* _Work order_
Working from the entries below, give again each line from the first through the one containing "telemetry values. A", exactly and with nothing else.

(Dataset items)
● ● ●

-- ==== Sys2Proof/WellFormed.lean ====
section
/-! DEFINITION. The static checks: the parameters (spec/00_scope.md R4), the configuration record (spec/10_state.md R23)
and an instruction within a configuration (spec/42_wire_codec.md R71). Field widths need no check: they are in the
types. -/

namespace Sys2Proof

/-- A configuration of parameters is well-formed when WIRE_SIZE is 1 + PAYLOAD_LEN = 63 and WIRE.CHECK passes, which
includes that the tags are pairwise distinct (R4, R71). The counts N_PAR and N_TEL are checked in `CfgRecord.wf`. -/
def Params.wf (p : Params) : Bool := p.wireSize == 63 && wireCheck p == none

/-- The bounds on the record of port CFG (R23): at most 53 name bytes, at most 255 parameters and telemetry values. A
record outside them is a ConfigError of the loader (U13). -/
def CfgRecord.wf (c : CfgRecord) : Bool :=
  decide (c.deviceName.length ≤ 53) && decide (c.par.length ≤ 255) && decide (c.tel.length ≤ 255)

/-- An instruction is well-formed in a configuration when its row fills the wire slot exactly (R71). -/
def Instr.wf (p : Params) (i : Instr) : Bool := 1 + i.variant.payloadSize + p.pad i.variant == p.wireSize

end Sys2Proof
end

● ● ●

* _Solved exercise_
-- ==== Sys2Proof/WellFormed.lean ====
section
/-! DEFINITION. The static checks: the parameters (spec/00_scope.md R4), the configuration record (spec/10_state.md R23)
and an instruction within a configuration (spec/42_wire_codec.md R71). Field widths need no check: they are in the
types. -/

namespace Sys2Proof

/-- A configuration of parameters is well-formed when WIRE_SIZE is 1 + PAYLOAD_LEN = 63 and WIRE.CHECK passes, which
includes that the tags are pairwise distinct (R4, R71). The counts N_PAR and N_TEL are checked in `CfgRecord.wf`. -/
def Params.wf (p : Params) : Bool := p.wireSize == 63 && wireCheck p == none

/-- The bounds on the record of port CFG (R23): at most 53 name bytes, at most 255 parameters and telemetry values. A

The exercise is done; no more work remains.